At most, the workers were in possession of one pistol, possibly from disarming a police officer or security guard at the mine in the days before. Beyond that, the workers had nothing more than panga knives, knobkerries, sjambok whips and other traditional paraphernalia that posed no threat to police with automatic weapons. Armed police, with armoured vehicles and helicopters, tear gas and razor-wire deploying machines, mounted an operation that was designed to clear the hill, force the workers back to work, and break the strike.
It did not occur on the spur of the moment. It was planned. The razor wire was deployed deliberately to allow for a small gap, tempting the workers to rush towards it. Those who did so were mowed down in a murderous hail of bullets. Subsequent accounts presented the attempt to escape from the hill as an attempted assault on the police.
Declaring Class War
The Lonmin strike occurred against the background of a mounting crisis in the industry. The global economic slowdown has caused a crisis in the motor industry, with levels of overcapacity that would require a market the size of the US to bring all idle plant into operation. Platinum extraction, completely dependent on the motor industry’s need for catalytic converters, was an inevitable casualty. Supply rapidly outstripped demand, aggravated by the greed of speculators who worsened oversupply to the point that platinum plunged to just 50% of its historic price. Lonmin’s share price has taken a serious knock and the company will miss its production targets for this year.
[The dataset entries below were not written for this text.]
-- ==== Sys2Proof/Tests/Slice0.lean ====
section
/-! SUPPORT. Tests. Expected results are the spec's own: the worked examples and derived vectors of spec/95_test_vectors.md
(named A1, M5, T13, … there), the examples of the instruction rules, and words written out from the bit strings of
spec/30_encoding.md R62. After them, for every statement that has hypotheses, a witness that meets them. -/

namespace Sys2Proof.Tests

open Sys2Proof.Machine

/-! ### Helpers -/

/-- The vectors' machine: default addresses, IN_PROMPT "> " (vectors T13, T14), link first. -/
def params : Params :=
  { kbsrAddr := 0xFE00#16, kbdrAddr := 0xFE02#16, inPrompt := [0x3E#8, 0x20#8], jsrrLinkFirst := true }

/-- A console with these bytes pending and no script. -/
def typed (bs : List Byte) : Console := { pending := bs, arrivals := [], recurring := [], out := [] }

/-- The vectors' start state: reset, `pc` at `pc`, memory `m`, `bs` pending. -/
def start (pc : Word) (m : Memory) (bs : List Byte) : State :=
  { State.reset with pc := pc, mem := m, console := typed bs, params := params }

/-- A start state at 0x3000 holding the one word `w`, with two registers set. -/
def one (w : Word) (r q : Reg) (a b : Word) : State :=
  ((start 0x3000#16 [(0x3000, w)] []).setReg r a).setReg q b

/-- The next state of an answer. -/
def next? : Answer → Option State
  | .next s => some s
  | .fault _ => none
  | .refused _ => none

/-- What `f` sees of the state after one step. -/
def after {α : Type} (s : State) (f : State → α) : Option α := (next? (step s)).map f

/-! ### WellFormed: an ill-formed term for each check -/

theorem test_jmp_through_r7_is_ill_formed : ¬ (Instr.jmp 7).WellFormed := by decide
theorem test_known_vectors_are_no_unknown_trap :
    ¬ (Instr.trapUnknown 0x20#8).WellFormed ∧ ¬ (Instr.trapUnknown 0x25#8).WellFormed := by decide
theorem test_neighbours_are_well_formed :
    (Instr.jmp 6).WellFormed ∧ (Instr.trapUnknown 0x1F#8).WellFormed ∧ (Instr.trapUnknown 0x26#8).WellFormed := by decide

/-! ### Decoding: for every constructor a word written out from R62 -/

theorem test_decode_alu :
    decode 0b0001_011_001_0_00_010#16 = .addReg 3 1 2 ∧ decode 0b0001_001_000_1_00101#16 = .addImm 1 0 0b00101#5 ∧
    decode 0b0101_001_010_0_00_011#16 = .andReg 1 2 3 ∧ decode 0b0101_100_101_1_11111#16 = .andImm 4 5 0b11111#5 ∧
    decode 0b1001_010_001_111111#16 = .notR 2 1 := by decide
theorem test_decode_data_movement :
    decode 0b0010_010_000000100#16 = .ld 2 4#9 ∧ decode 0b1010_000_000000001#16 = .ldi 0 1#9 ∧
    decode 0b0110_010_001_000001#16 = .ldr 2 1 1#6 ∧ decode 0b1110_101_111111111#16 = .lea 5 0x1FF#9 ∧
    decode 0b0011_011_000001001#16 = .st 3 9#9 ∧ decode 0b1011_001_000000000#16 = .sti 1 0#9 ∧
    decode 0b0111_000_110_111111#16 = .str 0 6 0b111111#6 := by decide
theorem test_decode_control_flow :
    decode 0b0000_010_111111101#16 = .br false true false 0b111111101#9 ∧ decode 0b1100_000_010_000000#16 = .jmp 2 ∧
    decode 0b1100_000_111_000000#16 = .ret ∧ decode 0b0100_1_00000001010#16 = .jsr 10#11 ∧
    decode 0b0100_0_00_011_000000#16 = .jsrr 3 := by decide
theorem test_decode_traps :
    decode 0b1111_0000_00100000#16 = .trapGetc ∧ decode 0b1111_0000_00100001#16 = .trapOut ∧
    decode 0b1111_0000_00100010#16 = .trapPuts ∧ decode 0b1111_0000_00100011#16 = .trapIn ∧
    decode 0b1111_0000_00100100#16 = .trapPutsp ∧ decode 0b1111_0000_00100101#16 = .trapHalt ∧
    decode 0b1111_0000_00100110#16 = .trapUnknown 0x26#8 := by decide
theorem test_decode_reserved :
    decode 0b1000_000000000000#16 = .reserved8 ∧ decode 0b1101_111111111111#16 = .reservedD := by decide
/-- Ignored bits (R67): A5, A13, J9, T16, and RET with bits 11:9 set (R117). -/
theorem test_decode_ignores_unused_bits :
    decode 0x165A#16 = .addReg 3 1 2 ∧ decode 0x96C0#16 = .notR 3 3 ∧ decode 0xCE7F#16 = .jmp 1 ∧
    decode 0xFF25#16 = .trapHalt ∧ decode 0xCFC0#16 = .ret ∧ decode 0x463F#16 = .jsrr 0 := by decide
/-- The words of R72 and of the rules' examples. -/
theorem test_encode_examples :
    encode .ret = 0xC1C0#16 ∧ encode .trapHalt = 0xF025#16 ∧ encode (.notR 2 1) = 0x947F#16 ∧
    encode (.addImm 1 0 5#5) = 0x1225#16 ∧ encode (.str 0 6 0b111111#6) = 0x71BF#16 ∧
    encode (.br false true false 0b111111101#9) = 0x05FD#16 := by decide

/-! ### ALU -/

/-- R91's example. -/
theorem test_add_reg : after (one 0x1642#16 1 2 3#16 4#16) (fun t => (t.getReg 3, t.cond, t.pc)) =
    some (7#16, .pos, 0x3001#16) := by decide
/-- A4: the same register three times. -/
theorem test_add_reg_doubles : after (one 0x1241#16 1 1 0x4000#16 0x4000#16) (fun t => (t.getReg 1, t.cond)) =
    some (0x8000#16, .neg) := by decide
/-- L1-3. -/
theorem test_add_imm : after (one 0x1225#16 0 0 10#16 10#16) (fun t => (t.getReg 1, t.getReg 0, t.cond)) =
    some (15#16, 10#16, .pos) := by decide
/-- A2: the smallest immediate. -/
theorem test_add_imm_smallest : after (one 0x14B0#16 2 2 0x10#16 0x10#16) (fun t => (t.getReg 2, t.cond)) =
    some (0#16, .zero) := by decide
/-- L1-4. -/
theorem test_and_reg : after (one 0x5283#16 2 3 0b1100#16 0b1010#16) (fun t => (t.getReg 1, t.cond)) =
    some (0b1000#16, .pos) := by decide
/-- A7: imm5 0b11111 extends to 0xFFFF. -/
theorem test_and_imm : after (one 0x597F#16 5 5 0x8001#16 0x8001#16) (fun t => (t.getReg 4, t.cond)) =
    some (0x8001#16, .neg) := by decide
/-- R95's example. -/
theorem test_not : after (one 0x947F#16 1 1 0x00FF#16 0x00FF#16) (fun t => (t.getReg 2, t.cond)) =
    some (0xFF00#16, .neg) := by decide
Nonetheless, the reality is that the halt in production has changed the balance between supply and demand, resulting in an increase in the price of platinum. In that sense, the company is not threatened by the loss of production. Why then did management, the police and the government feel the need to crush the strike? The reason is that, by embarking on a strike, the workers were challenging more than their exploitation. They were rising up against the entire establishment, and the carefully engineered system of collective bargaining designed to trap workers in endless procedural technicalities to avoid going on an ‘unprotected’, that is, illegal strike.
The strike was illegal in that it did not follow procedure. The existing two-year agreement signed by the NUM and management was ignored by both the signatories and the workers. The NUM leaders were being rejected and denounced as management stooges. Worse still from the NUM’s point of view, in self-defence workers armed themselves with traditional weapons – useful, at best, in close combat – as a symbol of unity, determination and combativity. The entire system of oppression, on which the continued exploitation of the workers depended, was at risk. The bosses were outraged at the ingratitude of workers no longer prepared to walk around in chains, to live in squalor, and to be treated like slaves.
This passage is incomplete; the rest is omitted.